Volume 20 Number 5 February 23, 2019

Using Music: From Spontaneous to Scientific Concepts in the Primary School Writing Classroom

Ruth Round
Auckland, New Zealand

Graham McPhail
University of Auckland, New Zealand

Citation: Round, R., McPhail, G. (2019). Using music: From spontaneous to scientific concepts in the primary school writing classroom. International Journal of Education & the Arts, 20(5). Retrieved from http://doi.org/10.18113/P8ijea20n5


Recent developments in the sociology of education highlight the importance of the school as a site for the transformation of students’ everyday knowledge into a more ordered and systemised form that provides the means for the development of creative conceptual higher order thinking.
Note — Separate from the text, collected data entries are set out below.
/-! SessionsInUse: the session with device 9 hears SEQ 4; it is at a limit after 24 hours or 2^34 segments; fifteen tag failures within a second. -/
theorem wit_heard : hears (linked true) 9 (seg 4 0) = true ∧ (seg 4 0).seq < 2 ^ 34 := by decide +kernel
def aged (x : Session) : State := { linked true with txp := { (linked true).txp with sessions := [(9, x)] } }
theorem wit_spent : ((aged { sessionUp9 with rxMax := 2 ^ 34 }).sess 9).spent 0 = true ∧ sessionUp9.spent (86400 * nsPerSec) = true ∧
    sessionUp9.spent (86400 * nsPerSec - 1) = false ∧ { sessionUp9 with seen := [4] }.fresh 4 = false ∧
    { sessionUp9 with rxMax := 1028 }.fresh 4 = false ∧ mtypeKnown 0x05 = false ∧ mtypeKnown 0x16 = false := by decide +kernel
theorem wit_send : ((linked true).sess 9).st = .up ∧ ((linked true).sess 9).spent (linked true).now = false ∧
    (linked true).outPort 9 ((linked true).sess 9).port = some 11 ∧ (linked true).masks.contains .mgmt = false ∧
    ((knows 4).sess 9).st = .closed ∧ (knows 4).partner 9 ≠ none ∧ (knows 4).handBusy 9 = false := by decide +kernel
/-- Session 78 with device 9, and behind it the old session, 77. -/
def withOld (x : Session) : State := { linked true with
  txp := { (linked true).txp with sessions := [(9, { sessionUp9 with num := 78 })], old := [(9, x)] } }
theorem wit_old : (∀ x ∈ [sessionUp9, { sessionUp9 with rxMax := 2 ^ 34 }, { sessionUp9 with seen := [4] }, { sessionUp9 with num := 76 },
      { sessionUp9 with st := .closed }], (withOld x).txp.old.find? (fun e => e.1 == 9) = some (9, x)) ∧
    ((withOld sessionUp9).sess 9).num ≠ (seg 4 0).session ∧ ((withOld sessionUp9).sess 9).st = .up ∧ sessionUp9.num = (seg 4 0).session ∧
    { sessionUp9 with num := 76 }.num ≠ (seg 4 0).session ∧ sessionUp9.fresh (seg 4 0).seq = true ∧
    { sessionUp9 with seen := [4] }.fresh (seg 4 0).seq = false ∧ sessionUp9.spent (withOld sessionUp9).now = false ∧
    { sessionUp9 with rxMax := 2 ^ 34 }.spent (withOld sessionUp9).now = true ∧ (linked true).txp.old.find? (fun e => e.1 == 9) = none ∧
    { seg 4 0 with rsv := true }.rsv = true ∧ mtypeKnown { seg 4 0 with rsv := true }.mtype = true := by decide +kernel
/-- Nothing of the old session is outstanding; no entry of it has reached a limit. -/
theorem wit_old_idle : (∀ q ∈ (withOld sessionUp9).ports, q.2.pend = [] ∧ q.2.holder = none) ∧ (withOld sessionUp9).txp.waiting = [] ∧
    (withOld sessionUp9).txp.rx = [] ∧ (∀ e ∈ (withOld sessionUp9).txp.old, e.1 = 9 → e.2.spent (withOld sessionUp9).now = false) ∧
    ((withOld sessionUp9).sess 9).spent (withOld sessionUp9).now = false ∧ (withOld sessionUp9).partner 9 ≠ none ∧
    (withOld sessionUp9).handBusy 9 = false := by decide +kernel
def failing (n : Nat) (st : SessSt) : State := clock (5 * nsPerSec) { linked true with
  txp := { (linked true).txp with sessions := [(9, { sessionUp9 with st := st, fails := List.replicate n (4 * nsPerSec + 1) })] } }
theorem wit_auth : ((failing 14 .up).sess 9).st = .up ∧ ((failing 3 .lost).sess 9).st ≠ .up ∧
    ((((failing 14 .up).sess 9).fails.filter fun c => decide ((failing 14 .up).now < c + nsPerSec)) ++ [(failing 14 .up).now]).length < 16 ∧
    16 ≤ ((((failing 15 .up).sess 9).fails.filter fun c => decide ((failing 15 .up).now < c + nsPerSec)) ++ [(failing 15 .up).now]).length := by
  decide +kernel
theorem wit_hs : (shaking (handAt true 2 4 [])).hand 9 = some (handAt true 2 4 []) ∧ (handAt true 2 4 []).phase < 3 ∧
    3 ≤ (handAt true 3 1 []).phase ∧ (handAt true 2 4 []).sends < 5 ∧ 5 ≤ (handAt true 2 5 []).sends ∧
    (handAt true 2 4 []).at' + 2 * nsPerSec ≤ (clock (2 * nsPerSec + 3) (shaking (handAt true 2 4 []))).now ∧
    (shaking (handAt true 2 4 [])).now < (handAt true 2 4 []).at' + 2 * nsPerSec := by decide +kernel
/-- At 100 ms, 10 s and 60 s, and before; T_SESS is 1000 ms after reset. -/
theorem wit_timers : ((linked true).sess 9).txAt + 100 * nsPerMs ≤ (clock (100 * nsPerMs) (linked true)).now ∧
    (linked true).now < ((linked true).sess 9).txAt + 100 * nsPerMs ∧
    ((linked true).sess 9).since + (linked true).txp.tSessMs * nsPerMs ≤ (clock (1000 * nsPerMs) (linked true)).now ∧
    (clock (1000 * nsPerMs - 1) (linked true)).now < ((linked true).sess 9).since + (linked true).txp.tSessMs * nsPerMs ∧
    (linked true).partner 9 ≠ none ∧ (linked true).handBusy 9 = false ∧
    ((failing 0 .lost).sess 9).st = .lost ∧ ((knows 4).sess 9).st = .closed ∧ (failing 0 .lost).partner 9 ≠ none ∧
    (failing 0 .lost).handBusy 9 = false ∧ ((failing 0 .lost).sess 9).stAt + nsPerSec ≤ (failing 0 .lost).now ∧
    (failing 0 .lost).now < ((failing 0 .lost).sess 9).since + 60 * nsPerSec ∧
    ((knows 4).sess 9).since + 60 * nsPerSec ≤ (clock (60 * nsPerSec) (knows 4)).now ∧
    (knows 4).now < ((knows 4).sess 9).stAt + nsPerSec := by decide +kernel
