-- ==== Sys2Proof/Tests/WitnessVent.lean ====
section
/-!
SUPPORT. Witnesses for the statements about the journal, Vent's duties, monitors, inputs, errors, start-up, power and reset.
-/
namespace Sys2Proof.Tests
open Sys2Proof.Machine

set_option Elab.async false

/-- A mounted journal with one OPEN sector, in which a MANUFACTURE record stands. -/
def maker : JRec := ⟨0x13, leBytes 2 1536 ++ [2] ++ leBytes 8 1 ++ List.replicate 64 0, 0, true, none⟩
def jrn (recs : List JRec) (batch : List PendRec) : Journal :=
  { Journal.reset with
    sectors := [(0, ⟨.opened, 0, 0x5A53, none, recs⟩)]
    nextSeq := 1
    mounted := true
    batch := batch }
/-- Vent of device 1, of grade 1536 and stepping B0, in a state. -/
def ventIn (st : DevSt) (j : Journal) : Vent := { Vent.reset with
  dev := st
  devId := 1
  shippedGrade := 1536
  stepping := 2
  grade := 1536
  flash := ⟨[], false, []⟩
  journal := j
  startup := ⟨true, true, false, [], false⟩ }
def inState (st : DevSt) : State := { State.reset with vent := ventIn st (jrn [maker] []) }
def inBoot (u : Startup) (j : Journal) : State := { State.reset with vent := { ventIn .boot j with startup := u } }

/-! JournalWrites: one record, or two; a sector with room for exactly 48 bytes more, and one with room for less; use of 2,689 of 3,584 sectors. -/
def portRec : PendRec := ⟨0x20, [1], .nothing⟩
def writing : State := { State.reset with vent := ventIn .idle (jrn [maker] [portRec]) }
theorem wit_batch : writing.vent.journal.mounted = true ∧ writing.vent.journal.damaged = false ∧ writing.vent.startup.held = false ∧
    writing.vent.journal.batch = [portRec] ∧ writing.vent.journal.waits portRec = false ∧ portRec.next = .nothing ∧
    (writing.vent.journal.append portRec.typ portRec.payload).isSome = true := by decide
def filled (n : Nat) : Journal := jrn [⟨0x32, List.replicate n 0, 0, true, none⟩] []
theorem wit_fits : ((filled 65392).sector (filled 65392).cur).st = .opened ∧
    ((filled 65392).sector (filled 65392).cur).used + recSize ([5] : List Byte).length = 65536 := by decide +kernel
theorem wit_fitsNot : 65536 < ((filled 65393).sector (filled 65393).cur).used + recSize ([5] : List Byte).length ∧
    (filled 65393).nextErased 3584 (filled 65393).cur = some 1 := by decide +kernel
def fullSector (k : Nat) : Nat × Sector := (k, ⟨if k = 0 then .opened else .full, k, if k = 0 then 0x5A53 else 0, none, if k = 0 then [maker] else []⟩)
def crowded (n : Nat) : State := { State.reset with
  vent := ventIn .idle { jrn [] [] with sectors := (List.range n).map fullSector } }
theorem wit_crowded : (crowded 2689).vent.journal.above 75 = true ∧ (crowded 2688).vent.journal.above 75 = false := by decide +kernel
theorem wit_compacts : ((crowded 2689).vent.journal.compact (crowded 2689).liveRecords).isSome = true := by decide +kernel

/-- An OUTBOUND record waits beside a record that is written, at 3,405 sectors in use; 3,404 are not 95 %, and 3,549 are beyond 99 %. -/
def outRec : PendRec := ⟨0x42, [1], .nothing⟩
theorem wit_marks : (crowded 3405).vent.journal.high = true ∧ (crowded 3404).vent.journal.high = false ∧
    (crowded 3405).vent.journal.waits outRec = true ∧ (crowded 3405).vent.journal.waits portRec = false ∧
    (crowded 3405).vent.journal.highPosted = false ∧ (crowded 3405).vent.journal.above 99 = false ∧
    (crowded 3548).vent.journal.above 99 = false ∧ (crowded 3549).vent.journal.above 99 = true ∧ (crowded 3549).vent.dev ≠ .dormant := by
  decide +kernel
def withBatch (s : State) (b : List PendRec) : State := { s with vent := { s.vent with journal := { s.vent.journal with batch := b } } }
theorem wit_batches : (withBatch (crowded 3405) [portRec, outRec]).vent.journal.batch = [portRec, outRec] ∧
    (withBatch (crowded 3405) [outRec, portRec]).vent.journal.batch = [outRec, portRec] ∧
    (∀ p ∈ (withBatch (crowded 3405) [outRec]).vent.journal.batch, (withBatch (crowded 3405) [outRec]).vent.journal.waits p = true) ∧
    (match (crowded 3405).vent.journal.append portRec.typ portRec.payload with
      | some k => k.waits outRec
      | none => false) = true := by decide +kernel
/-- A sector that a snapshot has left OBSOLETE. -/
def obsolete5 : State := { State.reset with
  vent := ventIn .idle { jrn [maker] [] with sectors := [(0, ⟨.opened, 0, 0x5A53, none, [maker]⟩), (5, ⟨.obsolete, 0, 0x5A53, none, []⟩)] } }
theorem wit_obsolete : obsolete5.vent.journal.obsolete = some 5 ∧ (crowded 2689).vent.journal.obsolete = none ∧ obsolete5.vent.startup.held = false ∧
    obsolete5.vent.journal.mounted = true ∧ obsolete5.vent.journal.damaged = false := by decide +kernel

/-! VentsPeriodicDuties. -/
def refusedAt (n at0 cc : Nat) : State := { inState .running with
  cc := cc
  host := { HostIface.reset with refused := n, refusedAt := at0 } }
theorem wit_duties : (inState .idle).ventRuns = true ∧ (refusedAt 1 0 0).host.refused ≠ 0 ∧ (refusedAt 1 0 0).host.refusedAt = 0 ∧
    (refusedAt 1 7 (ccPerMs + 6)).host.refusedAt + ccPerMs ≤ (refusedAt 1 7 (ccPerMs + 6)).cc + 1 ∧
    (refusedAt 1 7 (ccPerMs + 5)).cc + 1 < (refusedAt 1 7 (ccPerMs + 5)).host.refusedAt + ccPerMs ∧ (inState .idle).aon.power = true ∧
    (inState .idle).mem.cnt = [] ∧ (inState .idle).ports = [] ∧ (inState .idle).tiles = [] := by decide

/-! MonitorsAndPacing: sensor 0 of the logic die at the thresholds of Table 15-7, in 1/256 °C. -/
def warm (v : Int) (pace : Nat) (below : Option Nat) (cc : Nat) : State := { inState .running with
  cc := cc
  aon := { Aon.reset with temps := [(0, v)], pace := pace, paceBelow := below } }
theorem wit_sample : (inState .idle).aon.power = true ∧ ((-10241 : Int) < -10240 ∧ (38400 : Int) < 38401) := by decide
theorem wit_pace : (warm (256 * 95) 0 none 0).aon.pace < (warm (256 * 95) 0 none 0).aon.wanted ∧
    (warm (256 * 95 - 1) 0 none 0).aon.wanted = 0 ∧
    -- level 2 begins at 98 °C and is left below 95 °C
    (warm (256 * 95) 2 (some 0) 0).aon.wanted ≤ 2 ∧ (warm (256 * 95) 2 (some 0) 0).aon.throttled = false ∧
    (warm (256 * 95) 2 (some 0) 0).aon.blind = false ∧
    (warm (256 * 95) 2 (some 0) 0).aon.included.any (fun e => decide (paceThr e.1 2 - 768 < e.2)) = false ∧
    0 + 100 * ccPerMs ≤ (warm (256 * 95) 2 (some 0) (100 * ccPerMs)).cc ∧
    (warm (256 * 95) 2 (some 0) (100 * ccPerMs - 1)).cc < 0 + 100 * ccPerMs := by decide
def hotFor (n : Nat) : State := { warm (256 * 110) 4 none n with aon := { (warm (256 * 110) 4 none n).aon with tripAt := [(0, 0)] } }
theorem wit_trip : (hotFor (10 * ccPerMs)).tripped 0 = true ∧ (hotFor (10 * ccPerMs - 1)).tripped 0 = false ∧
    (warm 0 0 none 0).vent.startup.held = false ∧ (warm 0 0 none 0).vent.dev ≠ .dormant := by decide
theorem wit_volt : voltWide 23 39999 = true ∧ voltBad 23 60001 = true ∧ voltBad 23 60000 = false ∧ voltBad 23 40000 = false := by decide
/-- The sensor has stood 3 °C below the level, or has not, since a cycle or from now on. -/
theorem wit_near : (∃ e ∈ (warm (256 * 96) 2 (some 0) 0).aon.included, paceThr e.1 2 - 768 < e.2) ∧
    (∀ e ∈ (warm (256 * 95) 2 none 0).aon.included, ¬ paceThr e.1 2 - 768 < e.2) ∧ (warm (256 * 95) 2 none 0).aon.paceBelow = none ∧
    (warm (256 * 95) 2 none 0).aon.wanted ≤ 2 ∧ (warm (256 * 96) 2 (some 0) 0).aon.wanted ≤ 2 ∧ (0 : Nat) < 2 := by decide
/-- Oscillator 3 of baseline 1,000 at 919 and at 920, in a power session that has reported it and in one that has not. -/
def oscBase : JRec := ⟨0x13, leBytes 2 1536 ++ [2] ++ leBytes 8 1 ++ (List.replicate 3 (leBytes 2 0)).flatten ++ leBytes 2 1000 ++ List.replicate 56 0, 0, true, none⟩
def oscAt (v : Nat) (seen : List Nat) : State := { State.reset with
  vent := ventIn .idle (jrn [oscBase] [])
  aon := { Aon.reset with oscs := [(3, v)], oscSeen := seen } }
theorem wit_osc : (oscAt 919 []).oscWas [] 3 = 1000 ∧ 100 * 919 < 92 * 1000 ∧ ¬ (100 * 920 < 92 * 1000) ∧ (oscAt 919 []).ventRuns = true ∧
    (oscAt 919 []).vent.journal.mounted = true ∧ (oscAt 919 []).aon.oscs = [(3, 919)] ∧ (3 : Nat) ∉ (oscAt 919 []).aon.oscSeen ∧
    (∀ e ∈ (oscAt 919 [3]).aon.oscs, e.1 ∈ (oscAt 919 [3]).aon.oscSeen) ∧
    (oscAt 919 []).vent.journal.live.find? (fun r => r.typ == 0x13) = some oscBase ∧ (oscAt 919 []).oscWas [0, 0, 0, -2] 3 = 998 := by decide +kernel
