/-! The vector engine: a tile whose V-queue begins with `w`; H1 and H3 are FP32 stripes of 4 KiB, H4 one of BF16, and stream slots 0 and
1 stand at H1 and H3. -/
def vxTile (w : Nat) : Tile :=
  { Tile.reset with
    st := .run
    qv := [head w false]
    hnd := [(1, hword false 0 0 64 16), (3, hword false 0 0 64 128), (4, hword true 0 1 64 128)]
    vx := { VxEng.reset with
      slots := [(0, ⟨true, 1, 0⟩), (1, ⟨true, 3, 0⟩), (2, ⟨true, 4, 0⟩)]
      prism := [(0, BitVec.ofNat 64 (at' 0x02 58 + at' 0 55 + at' 8 50 + at' 9 45)),
                (1, BitVec.ofNat 64 (at' 0x38 58 + at' 3 55 + at' 0 50))] } }
abbrev vxIssues (w : Nat) : Prop := (one (vxTile w)).VxIssues 0 (head w false) []
def elW (opc fn n d a b c : Nat) : Nat := engW opc (at' (n - 1) 32 + at' d 26 + at' a 20 + at' b 14 + at' c 8 + fn)
/-- The word of a row of Table 6-4: registers, or streams for D and A where `st`. -/
def rowW (r : VRow) (n d a : Nat) : Nat := elW r.opc r.fn n d a (if 2 ≤ r.arity then 3 else 63) (if 3 ≤ r.arity then 4 else 63)
/-- A plan that stands where it should, with no conflict, or the code that it should have. -/
def planned (x : Tile) (r : Except Byte VPlan) (check : Option Byte) : Bool :=
  match r with
  | .ok p => check.isNone && !x.vconflict p.use
  | .error c => check == some c
/-- The hypotheses about a row and its operands: they resolve, and pass the checks or answer `check`; nothing in flight is met. -/
def elementwise (r : VRow) (n d a : Nat) (check : Option Byte) : Bool :=
  let w := rowW r n d a
  let x := vxTile w
  eOpc w == r.opc && vFn w == r.fn && vN w == n && (x.vDABC w).isSome && planned x (x.elemPlan r.arity r.cost w) check
theorem wit_vec_issues : ∀ r ∈ vecRows, vxIssues (rowW r 64 31 2) := by decide +kernel
theorem wit_vec_reg : ∀ r ∈ vecRows, elementwise r 64 31 2 none = true := by decide +kernel
theorem wit_vec_strm : ∀ r ∈ vecRows, elementwise r 1 32 33 none = true ∧ elementwise r 64 33 2 none = true := by decide +kernel
theorem wit_vec_bad : ∀ r ∈ vecRows, elementwise r 64 34 2 (some 0x08) = true := by decide +kernel
/-- A head that conflicts with an instruction in flight, which writes the register that A names. -/
def uses (rregs wregs rhnd whnd : List Nat) : VUse := ⟨rregs, wregs, rhnd, whnd, [], []⟩
def conflicting (w : Nat) : Tile :=
  { vxTile w with vx := { (vxTile w).vx with fly := [⟨0, 6, 63, uses [] [2] [] []⟩] } }
theorem wit_vec_dep : ∀ r ∈ vecRows, (one (conflicting (rowW r 64 31 2))).VxIssues 0 (head (rowW r 64 31 2) false) [] ∧
    (match (conflicting (rowW r 64 31 2)).elemPlan r.arity r.cost (rowW r 64 31 2) with
      | .ok p => (conflicting (rowW r 64 31 2)).vconflict p.use
      | .error _ => false) = true := by decide +kernel
theorem wit_vec_undefined : flagOk (eWflag (engW 0x20 0x0D)) = true ∧ eWflag (engW 0x20 0x0D) = 0x3F ∧ vDefined (engW 0x20 0x0D) = false ∧
    (vxTile (engW 0x20 0x0D)).vfree 0 = true ∧ flagOk (eSflag (at' 0x20 56 + at' 63 50 + at' 48 44)) = false := by decide

/-! Two strips, from registers that the destination does not meet; R112 leaves no register of the tile undefined. -/
theorem wit_vec_two : ∀ r ∈ vecRows, vxIssues (rowW r 128 16 0) ∧ elementwise r 128 16 0 none = true ∧
    (∀ q < 32, (vxTile (rowW r 128 16 0)).undAfter q = 0) := by decide +kernel
theorem wit_apart (x : Tile) : x.Apart 128 (.reg 0) (.reg 16) ∧ x.Apart 128 (.reg 3) (.reg 16) ∧ x.Disjoint 128 (.reg 4) (.reg 16) := by
  refine ⟨?_, ?_, ?_⟩
  · intro i hi j hj _
    exact ⟨by simp [Tile.elPlace], by rintro r v ⟨⟩ ⟨⟩; omega⟩
  · intro i hi j hj _
    exact ⟨by simp [Tile.elPlace], by rintro r v ⟨⟩ ⟨⟩; omega⟩
  · intro i hi j hj
    exact ⟨by simp [Tile.elPlace], by rintro r v ⟨⟩ ⟨⟩; omega⟩

/-! The cycles that the counters of EngineChecksStopOrWait count: an MMA of the C-block still in use, a head without the turn in PAIRED mode,
an occupied vector engine, a SLICE and a vector instruction that write registers at once, a head that meets an earlier instruction. -/
def locked (q : MQueue) : Tile :=
  let y := mxTile q (sliceW 0 0 (if q = .f then 3 else 11) 0 0 0 0)
  { y with mx := { y.mx with mmas := [⟨0, 9, if q = .f then 3 else 11, 0, 1, 0, 1, 63⟩] } }
def noTurn : Tile :=
  let y := mxTile .b (engW 0x01 0)
  { y with mx := { y.mx with mqmode := y.mx.mqmode ||| 1 } }
def twoWriters : Tile := { Tile.reset with
  banks := [⟨.vector, [⟨[], true⟩], 0, []⟩, ⟨.handoff, [⟨[], true⟩], 0, []⟩] }
theorem wit_counted : (locked .f).mxLocked 0 .f = true ∧ (locked .b).mxLocked 0 .b = true ∧ noTurn.mxTurnWaits 0 = true ∧
    twoWriters.handWaits = true ∧ (⟨7, 9, 63, VUse.none⟩ : VFly).busyEnd = 7 ∧
    ({ Tile.reset with vx := { VxEng.reset with fly := [⟨7, 9, 63, VUse.none⟩] } } : Tile).vfree 0 = false ∧
    (conflicting (elW 0x20 0 64 31 2 63 63)).vLocked 0 = true := by decide +kernel

/-! VectorControlAndCompletion. -/
theorem wit_vnop : vxIssues (engW 0x01 0) ∧ fld (engW 0x01 0) 43 0 = 0 := by decide
def vsdW : Nat := engW 0x10 (at' 3 42 + at' 63 36 + at' 0xFFFFF 16)
theorem wit_vsd : vxIssues vsdW ∧ eOpc vsdW = 0x10 ∧ fld vsdW 15 0 = 0 := by decide
def pkldW (off : Nat) : Nat := engW 0x11 (at' 1 38 + at' off 18)
theorem wit_pkld : vxIssues (pkldW 1016) ∧ eOpc (pkldW 1016) = 0x11 ∧ fld (pkldW 1016) 17 0 = 0 ∧ fld (pkldW 1016) 43 38 = 1 ∧
    hValid ((vxTile (pkldW 1016)).hndOf 1) = true ∧ hLayout ((vxTile (pkldW 1016)).hndOf 1) = 0 ∧
    hFmt ((vxTile (pkldW 1016)).hndOf 1) = 0 ∧ 4 * 1016 + 32 = 64 * hLen ((vxTile (pkldW 1016)).hndOf 1) ∧ (∀ f ∈ (vxTile (pkldW 1016)).vx.fly, 1 ∉ f.use.whnd) := by decide
def rngS : Nat := engW 0x12 (at' 1 43 + at' 0xFFFFFF 19 + at' 0xFF 11)
def rngB : Nat := engW 0x13 (at' 1 43 + 0xFFFFFFFF)
theorem wit_rngset : vxIssues rngS ∧ eOpc rngS = 0x12 ∧ fld rngS 10 0 = 0 ∧
    vxIssues rngB ∧ eOpc rngB = 0x13 ∧ fld rngB 42 32 = 0 := by decide
def vFlying (due : Nat) : Tile := { Tile.reset with vx := { VxEng.reset with fly := [⟨0, due, 63, VUse.none⟩] } }
theorem wit_vcomplete : (vFlying 0).vx.fly.find? (fun f => decide (f.due ≤ 0)) = some ⟨0, 0, 63, VUse.none⟩ ∧
    (∀ f ∈ (vFlying 1).vx.fly, 0 < f.due) := by decide

/-! VectorReductions: the widest run, from registers, and one from a stream. -/
def redW (k n d a : Nat) : Nat := elW 0x50 k n d a 63 63
def reduction (k n d a : Nat) : Bool :=
  let w := redW k n d a
  let x := vxTile w
  eOpc w == 0x50 && fld w 2 0 == k && !x.sliceInto (vD w) && (x.vop (vA w) (vN w)).isSome && planned x (vredPlan x w) none
theorem wit_reduce : ∀ k ∈ List.range 7, vxIssues (redW k 2048 31 0) ∧ reduction k 2048 31 0 = true ∧ reduction k 1 0 32 = true := by
  decide +kernel
theorem wit_isum : (([(5, false), (0xFFFFFFFF, false)] : List (Word × Bool)).any (·.2)) = false := by decide

/-! ConversionsDrawsAndPrism. -/
def cvtW (n d a src dst rnd : Nat) : Nat := engW 0x30 (at' (n - 1) 32 + at' d 26 + at' a 20 + at' src 16 + at' dst 12 + at' rnd 10)
def conversion (n d a src dst rnd : Nat) : Bool :=
  let w := cvtW n d a src dst rnd
  let x := vxTile w
  eOpc w == 0x30 && (x.cvtAD w).isSome && planned x (cvtPlan x w) none
theorem wit_cvt : vxIssues (cvtW 64 31 0 0 9 0) ∧ conversion 64 31 0 0 9 0 = true ∧ conversion 64 33 32 0 0 2 = true ∧
    conversion 1 5 34 1 0 0 = true := by decide +kernel
def rngW (kind n d a thr adv : Nat) : Nat := engW 0x60 (at' (n - 1) 32 + at' d 26 + at' a 20 + at' thr 8 + at' kind 5 + at' 1 4 + at' adv 3)
def draw (kind n d a thr : Nat) : Bool :=
  let w := rngW kind n d a thr 1
  let x := vxTile w
  eOpc w == 0x60 && fld w 7 5 == kind && (x.rngDA w).isSome && planned x (rngPlan kind x w) none
theorem wit_rng : (∀ k ∈ List.range 4, vxIssues (rngW k 2048 0 63 0 1) ∧ draw k 2048 0 63 0 = true) ∧ draw 2 1 31 63 0xFFF = true ∧
    draw 3 64 31 33 0 = true := by decide +kernel
def prismW (n a b c d : Nat) : Nat := elW 0x40 0 n d a b c
/-- Program 0 of `vxTile` reads ports A and B and writes port D. -/
def prismRuns (n a b d : Nat) : Bool :=
  let w := prismW n a b 63 d
  let x := vxTile w
  let prog := x.program (fld w 7 5)
  eOpc w == 0x40 && progIns prog == [0, 1] && progOuts prog == [3] && (x.prismPorts w).isSome && planned x (prismPlan x w) none
theorem wit_prism : vxIssues (prismW 64 0 1 63 31) ∧ prismRuns 64 0 1 31 = true ∧ prismRuns 64 32 33 2 = true ∧ prismRuns 64 0 1 33 = true := by
  decide +kernel

/-! The plans of CVT, PRISM, RNG and VRED that EngineChecksStopOrWait names: a destination in H4, which is write-protected, a source register past
the last, and a source that an instruction in flight writes. -/
def fails (r : Except Byte VPlan) : Bool :=
  match r with
  | .ok _ => false
  | .error _ => true
def waits (x : Tile) (r : Except Byte VPlan) : Bool :=
  match r with
  | .ok p => x.vconflict p.use
  | .error _ => false
theorem wit_planFails : vxIssues (cvtW 64 34 0 0 9 0) ∧ fails (cvtPlan (vxTile (cvtW 64 34 0 0 9 0)) (cvtW 64 34 0 0 9 0)) = true ∧
    vxIssues (cvtW 64 63 0 0 9 0) ∧ fails (cvtPlan (vxTile (cvtW 64 63 0 0 9 0)) (cvtW 64 63 0 0 9 0)) = true ∧
    vxIssues (prismW 64 0 1 63 34) ∧ fails (prismPlan (vxTile (prismW 64 0 1 63 34)) (prismW 64 0 1 63 34)) = true ∧
    (∀ k ∈ List.range 4, vxIssues (rngW k 64 34 63 0 1) ∧ fails (rngPlan k (vxTile (rngW k 64 34 63 0 1)) (rngW k 64 34 63 0 1)) = true) ∧
    (∀ k ∈ List.range 7, vxIssues (redW k 64 32 0) ∧ fails (vredPlan (vxTile (redW k 64 32 0)) (redW k 64 32 0)) = true) := by decide +kernel
theorem wit_planWaits : waits (conflicting (cvtW 64 31 2 0 9 0)) (cvtPlan (conflicting (cvtW 64 31 2 0 9 0)) (cvtW 64 31 2 0 9 0)) = true ∧
    waits (conflicting (prismW 64 2 1 63 31)) (prismPlan (conflicting (prismW 64 2 1 63 31)) (prismW 64 2 1 63 31)) = true ∧
    (∀ k ∈ List.range 4, waits (conflicting (rngW k 64 2 63 0 1)) (rngPlan k (conflicting (rngW k 64 2 63 0 1)) (rngW k 64 2 63 0 1)) = true) ∧
    (∀ k ∈ List.range 7, waits (conflicting (redW k 64 31 2)) (vredPlan (conflicting (redW k 64 31 2)) (redW k 64 31 2)) = true) := by
  decide +kernel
However, in recent times there has been a shift towards a dedifferentiation between knowledge and experience in education as well as a shift in the conceptualisation of the role of the teacher from expert pedagogue to facilitator.. In this paper we report on the work of one of the authors whose approach to music teaching in the primary school may be seen to exemplify Vygotsky’s ideas about the purpose of education and the role of the teacher. In the former, the purpose of education is to provide the context for the exposure to a form of mediated learning. In the later, the teacher takes on the expert role of mediator in assisting students in making developmental connections between spontaneous concepts and scientific concepts. Interestingly while achieving this within a literacy context, Round (the teacher in this study) also found students’ musical knowledge was developed and enhanced.